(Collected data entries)
/-- Everything exec can do with a host command that answers a next state. -/
theorem exec_host_cases {i : Instr} (hi : i.hostIssuable = true) (h : exec i s = .next t) : HostStep i s t := by
  cases i with
  | create n p =>
    simp only [exec, execCreate] at h
    split at h
    · cases h
      exact .result _
    · cases h
      exact .refuse
    · rename_i hc
      have hl : s.devState ≠ .live := fun e => by simp [createCheck, e] at hc
      split at h <;> cases h
      · exact .allocError hl
      · exact .create n p rfl hc
  | setPixel n r g b =>
    simp only [exec, execSetPixel] at h
    rcases withDevice_cases s (if n < s.dev.numLeds then
      CmdResult.done .ok (s.noteRace.writePixels (3 * n.toNat) (pixelBytes r g b)) else .done .indexOutOfRange s) with
      ⟨_, e⟩ | ⟨_, e⟩ | ⟨hl, e⟩ <;> rw [e] at h
    · cases h
      exact .result _
    · cases h
      exact .dangling
    · split at h <;> cases h
      · exact .setPixel n r g b rfl hl ‹_›
      · exact .result _
  | setAllPixels r g b =>
    refine hostStep_paint _ _ rfl (by simp) ?_ h
    rcases withDevice_cases s (.done .ok (s.fill r g b)) with ⟨_, e⟩ | ⟨_, e⟩ | ⟨hl, e⟩
    · exact .inl ⟨_, by simp, e⟩
    · exact .inr (.inl e)
    · exact .inr (.inr ⟨hl, _, fillBytes_length _ r g b, e⟩)
  | setColour c =>
    refine hostStep_paint _ _ rfl (by simp) ?_ h
    rcases paintColour_cases c s with ⟨_, e⟩ | ⟨_, e⟩ | ⟨_, _, e⟩ | ⟨r, g, b, hl, _, e⟩
    · exact .inl ⟨_, by simp, e⟩
    · exact .inr (.inl e)
    · exact .inl ⟨_, by simp, e⟩
    · exact .inr (.inr ⟨hl, _, fillBytes_length _ r g b, e⟩)
  | refresh => exact hostStep_refresh _ rfl h
  | clear =>
    refine hostStep_paint _ _ rfl (by simp) ?_ h
    rcases withDevice_cases s (.done .ok s.zeroPixels) with ⟨_, e⟩ | ⟨_, e⟩ | ⟨hl, e⟩
    · exact .inl ⟨_, by simp, e⟩
    · exact .inr (.inl e)
    · exact .inr (.inr ⟨hl, _, List.length_replicate .., e⟩)
  | destroy =>
    simp only [exec, execDestroy] at h
    cases hl : s.devState <;> simp only [withDevice, hl] at h
    · cases h
      exact .result _
    · cases hc : s.dev.chState <;> simp only [hc] at h
      · rcases withDriver_cases s fun t => .done .ok t.releaseDevice with ⟨_, e⟩ | ⟨_, e⟩ <;> rw [e] at h <;> cases h
        · exact .driverError hl
        · exact .destroyDrawn rfl hl hc
      · cases h
        exact .result _
      · cases h
        exact .result _
      · cases h
        exact .destroy rfl hl hc
    · cases h
      exact .dangling
  | encReset =>
    simp only [exec, execEncReset] at h
    cases hl : s.devState <;> simp only [withDevice, hl] at h
    · cases h
      exact .result _
    · split at h <;> cases h
      · exact .result _
      · exact .encReset hl ‹_›
    · cases h
      exact .dangling
  | chEnable => exact hostStep_chEnable _ h
  | chTransmit l => exact hostStep_chTransmit _ l h
  | chWait w => exact hostStep_chWait w h
  | chDisable => exact hostStep_chDisable _ h
  | chDelete => exact hostStep_chDelete _ h
  | encode f => exact absurd hi (by simp [Instr.hostIssuable])
  | bytesEncode f => exact absurd hi (by simp [Instr.hostIssuable])
  | copyEncode f => exact absurd hi (by simp [Instr.hostIssuable])
  | engChunk => exact absurd hi (by simp [Instr.hostIssuable])
  | engEmit => exact absurd hi (by simp [Instr.hostIssuable])
  | engDone => exact absurd hi (by simp [Instr.hostIssuable])
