-- ==== Sys2Proof/Tests/Slice0.lean ====
section
/-! SUPPORT. Small tests of the model on values from 95_test_vectors.md and 30_encoding.md, and for every statement
with hypotheses a state that meets them. -/

namespace Sys2Proof.Tests

open Sys2Proof.Machine

/-! ## States the tests start from -/

/-- The parameters 95_test_vectors.md §0 assumes, with a block of 48 symbols. -/
def plat : Platform where
  memBlockDefault := 48#16
  validPins := { allBut := true, ids := [7] }
  boundPins := { allBut := false, ids := [9] }
  allocMayFail := false
  driverMayFail := false
  chunkPolicy := .fullBlock
  clkSrcValues := { allBut := false, ids := [0, 2] }

/-- The same with the other chunk policy. -/
def platFree : Platform := { plat with chunkPolicy := .anyFree }

/-- A strip of `n` LEDs at the defaults (R82, 95 §2.2, §2.7). -/
def strip (n : Half) : Device where
  chState := .disabled
  encState := .sendPixels
  encDone := false
  bytesCursor := 0
  copyCursor := 0
  memblk := []
  symBit0 := 0x00098003#32
  symBit1 := 0x00038009#32
  symReset := 0x00FA00FA#32
  numLeds := n
  pin := 5#16
  resolutionHz := 10000000#32
  memBlock := 48#16
  config := 0x00000400#32

/-- A LIVE strip of two LEDs, its channel in state `c`, with the pixel buffer of 95 §2.3: [0, 255, 0, 0, 0, 0]. -/
def live (c : ChState) : State :=
  { State.resetOn plat with
    devState := .live
    dev := { strip 2#16 with chState := c }
    mem := [(1, 0xFF#8)]
    pinMarks := [⟨0, some ⟨5#16, false, 10000000#32⟩⟩] }

/-- The machine after DESTROY. -/
def destroyed : State :=
  { State.resetOn plat with devState := .destroyed, pinMarks := [⟨0, some ⟨5#16, false, 10000000#32⟩⟩, ⟨0, none⟩] }

/-- `s` with one access left, a write of `i` to CMD. -/
def issue (i : Instr) (s : State) : State := { s with program := [.write .w64 0 (encode i)], hostPos := 0 }

/-- A transaction of a one-LED strip with a block of 8 symbols and the buffer 0x34, 0x12, 0x56 (95 §2.6). -/
def busy : State :=
  { State.resetOn plat with
    devState := .live
    dev := { strip 1#16 with chState := .transmitting, memBlock := 8#16 }
    mem := [(0, 0x34#8), (1, 0x12#8), (2, 0x56#8)]
    wire := [.frameStart]
    pinMarks := [⟨0, some ⟨5#16, false, 10000000#32⟩⟩] }

/-- The next state, if there is one. -/
def nextOf : Host.Outcome State Fault Refusal → Option State
  | .next s => some s
  | .fault _ => none
  | .refused _ => none

/-- Something of the next state. -/
def after {α : Type} (o : Host.Outcome State Fault Refusal) (f : State → α) : Option α := (nextOf o).map f

/-- The result code, FAULT and STATUS after a step. -/
def outcome (o : Host.Outcome State Fault Refusal) : Option (ResultCode × Nat × Nat) :=
  after o fun t => (t.result, (faultWord t).toNat, (statusWord t).toNat)

/-- The first `n` bytes of the pixel buffer. -/
def bytes (n : Nat) (s : State) : List Byte := (List.range n).map (Memory.read s.mem)

/-! ## WellFormed -/

theorem test_ill_formed_encode : (Instr.encode (2 ^ 56)).wellFormed = false := by decide
theorem test_ill_formed_bytes_encode : (Instr.bytesEncode (2 ^ 56)).wellFormed = false := by decide
theorem test_ill_formed_copy_encode : (Instr.copyEncode (2 ^ 56)).wellFormed = false := by decide
theorem test_well_formed_encode : (Instr.encode (2 ^ 56 - 1)).wellFormed = true := by decide

/-! ## Decoding: words written out from the formats of R64, R66 and 95 §2.1 -/


/-- FK: PIN = 5 in [39:24], NUM_LEDS = 2 in [23:8], OPC = 0x01. -/
theorem test_decode_create :
    decodeHost 0b000000000000000000000000_0000000000000101_0000000000000010_00000001#64 = .instr (.create 2#16 5#16) := by
  decide

/-- FK at its largest legal word. -/
theorem test_decode_create_largest : decodeHost 0x000000FFFFFFFF01#64 = .instr (.create 65535#16 65535#16) := by decide

/-- FP: B = 0x56 in [47:40], G = 0x34 in [39:32], R = 0x12 in [31:24], INDEX = 1 in [23:8], OPC = 0x02. -/
theorem test_decode_set_pixel :
    decodeHost 0b0000000000000000_01010110_00110100_00010010_0000000000000001_00000010#64 =
      .instr (.setPixel 1#16 0x12#8 0x34#8 0x56#8) := by decide

/-- FR: B = 3 in [47:40], G = 2 in [39:32], R = 1 in [31:24], [23:8] zero, OPC = 0x03. -/
theorem test_decode_set_all_pixels :
    decodeHost 0b0000000000000000_00000011_00000010_00000001_0000000000000000_00000011#64 =
      .instr (.setAllPixels 1#8 2#8 3#8) := by decide

/-- FC: COLOUR = 4 in [15:8], OPC = 0x04; and COLOUR = 6 decodes too. -/
theorem test_decode_set_colour :
    decodeHost 0x0000000000000404#64 = .instr (.setColour 4#8) ∧
    decodeHost 0x0000000000000604#64 = .instr (.setColour 6#8) := by decide

/-- F0: the seven commands without operands. -/
theorem test_decode_f0 :
    decodeHost 0x05#64 = .instr .refresh ∧ decodeHost 0x06#64 = .instr .clear ∧ decodeHost 0x07#64 = .instr .destroy ∧
    decodeHost 0x10#64 = .instr .encReset ∧ decodeHost 0x20#64 = .instr .chEnable ∧
    decodeHost 0x23#64 = .instr .chDisable ∧ decodeHost 0x24#64 = .instr .chDelete := by decide

/-- FT: LOOP = 1 in [15:8], OPC = 0x21. -/
theorem test_decode_ch_transmit : decodeHost 0x0000000000000121#64 = .instr (.chTransmit 1#8) := by decide

/-- FW: TIMEOUT_MS in [39:8], OPC = 0x22. -/
theorem test_decode_ch_wait :
    decodeHost 0x000000FFFFFFFF22#64 = .instr (.chWait 0xFFFFFFFF#32) ∧
    decodeHost 0x0000000000006422#64 = .instr (.chWait 100#32) := by decide

/-- FI: the rows the table names; the budget is the model's own field (log 7). -/
theorem test_decode_fi :
    decodeRow 0x3080#64 = .instr (.encode 48) ∧ decodeRow 0x0581#64 = .instr (.bytesEncode 5) ∧
    decodeRow 0x0182#64 = .instr (.copyEncode 1) ∧ decodeRow 0x83#64 = .instr .engChunk ∧
    decodeRow 0x84#64 = .instr .engEmit ∧ decodeRow 0x85#64 = .instr .engDone := by decide

/-- A set bit where the format asks for 0: bits 40, 48, 8, 16, 8 and 40 of FK, FP, FR, FC, F0 and FW. -/
theorem test_decode_reserved_bits :
    decodeHost 0x0000010000000201#64 = .illegal .reservedBits ∧
    decodeHost 0x0001000000000002#64 = .illegal .reservedBits ∧
    decodeHost 0x0000030201000103#64 = .illegal .reservedBits ∧
    decodeHost 0x0000000000010004#64 = .illegal .reservedBits ∧
    decodeHost 0x0000000000000105#64 = .illegal .reservedBits ∧
    decodeHost 0x0000010000000022#64 = .illegal .reservedBits := by decide

/-- Unassigned opcodes, and FI opcodes written by the host. -/
theorem test_decode_illegal :
    decodeHost 0x00#64 = .illegal .unassignedOpcode ∧ decodeHost 0x08#64 = .illegal .unassignedOpcode ∧
    decodeHost 0xFFFFFFFFFFFFFFFF#64 = .illegal .unassignedOpcode ∧
    decodeHost 0x80#64 = .illegal .internalOpcode ∧ decodeHost 0x85#64 = .illegal .internalOpcode := by decide

/-- The words of R71 and R75 are what the encoder gives. -/
theorem test_encode_words :
    encode (.create 2#16 5#16) = 0x0000000005000201#64 ∧ encode (.setPixel 3#16 0#8 0#8 0#8) = 0x0000000000000302#64 ∧
    encode (.setAllPixels 0#8 255#8 255#8) = 0x0000FFFF00000003#64 ∧ encode (.chWait 100#32) = 0x6422#64 := by decide

/-- `decodeTableWord` reads a row's own match word. -/
theorem test_decode_table_word :
    decodeTableWord 64 0x24 = some .chDelete ∧ decodeTableWord 64 0x08 = none ∧
    decodeTableWord 64 0x85 = some .engDone := by decide

/-! ## Durations and symbol words (95 §2.2) -/

/-- The ticks of 300, 900 ns and the reset half of 50 µs at four resolutions. -/
theorem test_ticks :
    ticks 10000000 300 = 3 ∧ ticks 10000000 900 = 9 ∧ ticks 5000000 300 = 2 ∧ ticks 5000000 900 = 5 ∧
    ticks 1000000 300 = 0 ∧ ticks 10000000 25 = 0 ∧ ticks 10000000 50 = 1 ∧
    resetHalf 10000000 50 = 250 ∧ resetHalf 2500000 50 = 62 ∧ resetHalf 3000000 51 = 76 := by decide

/-- The symbols at 80 MHz. -/
theorem test_symbols_80_mhz :
    let c := { CfgRegs.reset plat with resolutionHz := 80000000#32 }
    bit0Sym c = 0x00488018#32 ∧ bit1Sym c = 0x00188048#32 ∧ resetSym c = 0x07D007D0#32 := by decide

/-- TimingOK at 2.5 MHz and not at 2 MHz. -/
theorem test_timing_ok :
    timingOk (CfgRegs.reset plat) 2500000 = true ∧ timingOk (CfgRegs.reset plat) 3333333 = true ∧
    timingOk (CfgRegs.reset plat) 2000000 = false := by decide

/-- W3: the byte 0b10110010, bit 7 first. -/
theorem test_byte_syms :
    byteSyms (strip 1#16) 0xB2#8 =
      [0x00038009#32, 0x00098003#32, 0x00038009#32, 0x00038009#32, 0x00098003#32, 0x00098003#32, 0x00038009#32,
        0x00098003#32] := by decide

> To do
Begin with the first line of the records and finish with the line containing "setAllPixels r g b =>". Reproduce those lines exactly, both ends included, and nothing else.

> Written solution
/-- Everything exec can do with a host command that answers a next state. -/
theorem exec_host_cases {i : Instr} (hi : i.hostIssuable = true) (h : exec i s = .next t) : HostStep i s t := by
  cases i with
  | create n p =>
    simp only [exec, execCreate] at h
    split at h
    · cases h
      exact .result _
    · cases h
      exact .refuse
    · rename_i hc
      have hl : s.devState ≠ .live := fun e => by simp [createCheck, e] at hc
      split at h <;> cases h
      · exact .allocError hl
      · exact .create n p rfl hc
  | setPixel n r g b =>
    simp only [exec, execSetPixel] at h
    rcases withDevice_cases s (if n < s.dev.numLeds then
      CmdResult.done .ok (s.noteRace.writePixels (3 * n.toNat) (pixelBytes r g b)) else .done .indexOutOfRange s) with
      ⟨_, e⟩ | ⟨_, e⟩ | ⟨hl, e⟩ <;> rw [e] at h
    · cases h
      exact .result _
    · cases h
      exact .dangling
    · split at h <;> cases h
      · exact .setPixel n r g b rfl hl ‹_›
      · exact .result _
  | setAllPixels r g b =>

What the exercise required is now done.